__Data for processing__.
@[simp] theorem State.setWarn_cfg (s : State) : s.setWarn.cfg = s.cfg := rfl
@[simp] theorem State.setWarn_lb (s : State) : s.setWarn.lb = s.lb := rfl
@[simp] theorem State.setWarn_rb (s : State) : s.setWarn.rb = s.rb := rfl
@[simp] theorem State.setWarn_busState (s : State) : s.setWarn.busState = s.busState := rfl
@[simp] theorem State.setWarn_bt (s : State) : s.setWarn.bt = s.bt := rfl
@[simp] theorem State.setWarn_btValid (s : State) : s.setWarn.btValid = s.btValid := rfl
@[simp] theorem State.setWarn_recReq (s : State) : s.setWarn.recReq = s.recReq := rfl
@[simp] theorem State.setWarn_recResult (s : State) : s.setWarn.recResult = s.recResult := rfl
@[simp] theorem State.setWarn_ctrlErr (s : State) : s.setWarn.ctrlErr = s.ctrlErr := rfl
@[simp] theorem State.setWarn_warnFallback (s : State) : s.setWarn.warnFallback = true := rfl
@[simp] theorem State.setWarn_oq (s : State) : s.setWarn.oq = s.oq := rfl
@[simp] theorem State.setWarn_rxDropCnt (s : State) : s.setWarn.rxDropCnt = s.rxDropCnt := rfl
@[simp] theorem State.setWarn_txDropCnt (s : State) : s.setWarn.txDropCnt = s.txDropCnt := rfl
@[simp] theorem State.setWarn_hfDefect (s : State) : s.setWarn.hfDefect = s.hfDefect := rfl
@[simp] theorem State.setWarn_hinText (s : State) : s.setWarn.hinText = s.hinText := rfl
@[simp] theorem State.setWarn_hinBin (s : State) : s.setWarn.hinBin = s.hinBin := rfl
@[simp] theorem State.setWarn_hout (s : State) : s.setWarn.hout = s.hout := rfl
@[simp] theorem State.setWarn_cin (s : State) : s.setWarn.cin = s.cin := rfl
@[simp] theorem State.setWarn_cout (s : State) : s.setWarn.cout = s.cout := rfl
@[simp] theorem State.setWarn_inst (s : State) : s.setWarn.inst = s.inst := rfl
@[simp] theorem State.setWarn_recTimer (s : State) : s.setWarn.recTimer = s.recTimer := rfl
@[simp] theorem State.setWarn_drvLog (s : State) : s.setWarn.drvLog = s.drvLog := rfl
@[simp] theorem State.setWarn_ansInstall (s : State) : s.setWarn.ansInstall = s.ansInstall := rfl
@[simp] theorem State.setWarn_ansStart (s : State) : s.setWarn.ansStart = s.ansStart := rfl
@[simp] theorem State.setWarn_ansTransmit (s : State) : s.setWarn.ansTransmit = s.ansTransmit := rfl
@[simp] theorem State.setWarn_turns (s : State) : s.setWarn.turns = s.turns := rfl
@[simp] theorem State.setWarn_ret (s : State) : s.setWarn.ret = s.ret := rfl

@[simp] theorem State.countTxDrop_cfg (s : State) : s.countTxDrop.cfg = s.cfg := rfl
@[simp] theorem State.countTxDrop_lb (s : State) : s.countTxDrop.lb = s.lb := rfl
@[simp] theorem State.countTxDrop_rb (s : State) : s.countTxDrop.rb = s.rb := rfl
@[simp] theorem State.countTxDrop_busState (s : State) : s.countTxDrop.busState = s.busState := rfl
@[simp] theorem State.countTxDrop_bt (s : State) : s.countTxDrop.bt = s.bt := rfl
@[simp] theorem State.countTxDrop_btValid (s : State) : s.countTxDrop.btValid = s.btValid := rfl
@[simp] theorem State.countTxDrop_recReq (s : State) : s.countTxDrop.recReq = s.recReq := rfl
@[simp] theorem State.countTxDrop_recResult (s : State) : s.countTxDrop.recResult = s.recResult := rfl
@[simp] theorem State.countTxDrop_ctrlErr (s : State) : s.countTxDrop.ctrlErr = s.ctrlErr := rfl
@[simp] theorem State.countTxDrop_warnFallback (s : State) : s.countTxDrop.warnFallback = s.warnFallback := rfl
@[simp] theorem State.countTxDrop_oq (s : State) : s.countTxDrop.oq = s.oq := rfl
@[simp] theorem State.countTxDrop_rxDropCnt (s : State) : s.countTxDrop.rxDropCnt = s.rxDropCnt := rfl
@[simp] theorem State.countTxDrop_txDropCnt (s : State) : s.countTxDrop.txDropCnt = s.txDropCnt + 1 := rfl
@[simp] theorem State.countTxDrop_hfDefect (s : State) : s.countTxDrop.hfDefect = s.hfDefect := rfl
@[simp] theorem State.countTxDrop_hinText (s : State) : s.countTxDrop.hinText = s.hinText := rfl
@[simp] theorem State.countTxDrop_hinBin (s : State) : s.countTxDrop.hinBin = s.hinBin := rfl
@[simp] theorem State.countTxDrop_hout (s : State) : s.countTxDrop.hout = s.hout := rfl
@[simp] theorem State.countTxDrop_cin (s : State) : s.countTxDrop.cin = s.cin := rfl
@[simp] theorem State.countTxDrop_cout (s : State) : s.countTxDrop.cout = s.cout := rfl
@[simp] theorem State.countTxDrop_inst (s : State) : s.countTxDrop.inst = s.inst := rfl
@[simp] theorem State.countTxDrop_recTimer (s : State) : s.countTxDrop.recTimer = s.recTimer := rfl
@[simp] theorem State.countTxDrop_drvLog (s : State) : s.countTxDrop.drvLog = s.drvLog := rfl
@[simp] theorem State.countTxDrop_ansInstall (s : State) : s.countTxDrop.ansInstall = s.ansInstall := rfl
@[simp] theorem State.countTxDrop_ansStart (s : State) : s.countTxDrop.ansStart = s.ansStart := rfl
@[simp] theorem State.countTxDrop_ansTransmit (s : State) : s.countTxDrop.ansTransmit = s.ansTransmit := rfl
@[simp] theorem State.countTxDrop_turns (s : State) : s.countTxDrop.turns = s.turns := rfl
@[simp] theorem State.countTxDrop_ret (s : State) : s.countTxDrop.ret = s.ret := rfl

__Your assignment__. Output the lines above exactly, but only those between the line holding "s.setWarn.lb = s.lb := rfl" and the line holding "s.setWarn.turns = s.turns := rfl", inclusive.

__Output for this exercise__.
@[simp] theorem State.setWarn_lb (s : State) : s.setWarn.lb = s.lb := rfl
@[simp] theorem State.setWarn_rb (s : State) : s.setWarn.rb = s.rb := rfl
@[simp] theorem State.setWarn_busState (s : State) : s.setWarn.busState = s.busState := rfl
@[simp] theorem State.setWarn_bt (s : State) : s.setWarn.bt = s.bt := rfl
@[simp] theorem State.setWarn_btValid (s : State) : s.setWarn.btValid = s.btValid := rfl
@[simp] theorem State.setWarn_recReq (s : State) : s.setWarn.recReq = s.recReq := rfl
@[simp] theorem State.setWarn_recResult (s : State) : s.setWarn.recResult = s.recResult := rfl
@[simp] theorem State.setWarn_ctrlErr (s : State) : s.setWarn.ctrlErr = s.ctrlErr := rfl
@[simp] theorem State.setWarn_warnFallback (s : State) : s.setWarn.warnFallback = true := rfl
@[simp] theorem State.setWarn_oq (s : State) : s.setWarn.oq = s.oq := rfl
@[simp] theorem State.setWarn_rxDropCnt (s : State) : s.setWarn.rxDropCnt = s.rxDropCnt := rfl
@[simp] theorem State.setWarn_txDropCnt (s : State) : s.setWarn.txDropCnt = s.txDropCnt := rfl
@[simp] theorem State.setWarn_hfDefect (s : State) : s.setWarn.hfDefect = s.hfDefect := rfl
@[simp] theorem State.setWarn_hinText (s : State) : s.setWarn.hinText = s.hinText := rfl
@[simp] theorem State.setWarn_hinBin (s : State) : s.setWarn.hinBin = s.hinBin := rfl
@[simp] theorem State.setWarn_hout (s : State) : s.setWarn.hout = s.hout := rfl
@[simp] theorem State.setWarn_cin (s : State) : s.setWarn.cin = s.cin := rfl
@[simp] theorem State.setWarn_cout (s : State) : s.setWarn.cout = s.cout := rfl
@[simp] theorem State.setWarn_inst (s : State) : s.setWarn.inst = s.inst := rfl
@[simp] theorem State.setWarn_recTimer (s : State) : s.setWarn.recTimer = s.recTimer := rfl
@[simp] theorem State.setWarn_drvLog (s : State) : s.setWarn.drvLog = s.drvLog := rfl
@[simp] theorem State.setWarn_ansInstall (s : State) : s.setWarn.ansInstall = s.ansInstall := rfl
@[simp] theorem State.setWarn_ansStart (s : State) : s.setWarn.ansStart = s.ansStart := rfl
@[simp] theorem State.setWarn_ansTransmit (s : State) : s.setWarn.ansTransmit = s.ansTransmit := rfl
@[simp] theorem State.setWarn_turns (s : State) : s.setWarn.turns = s.turns := rfl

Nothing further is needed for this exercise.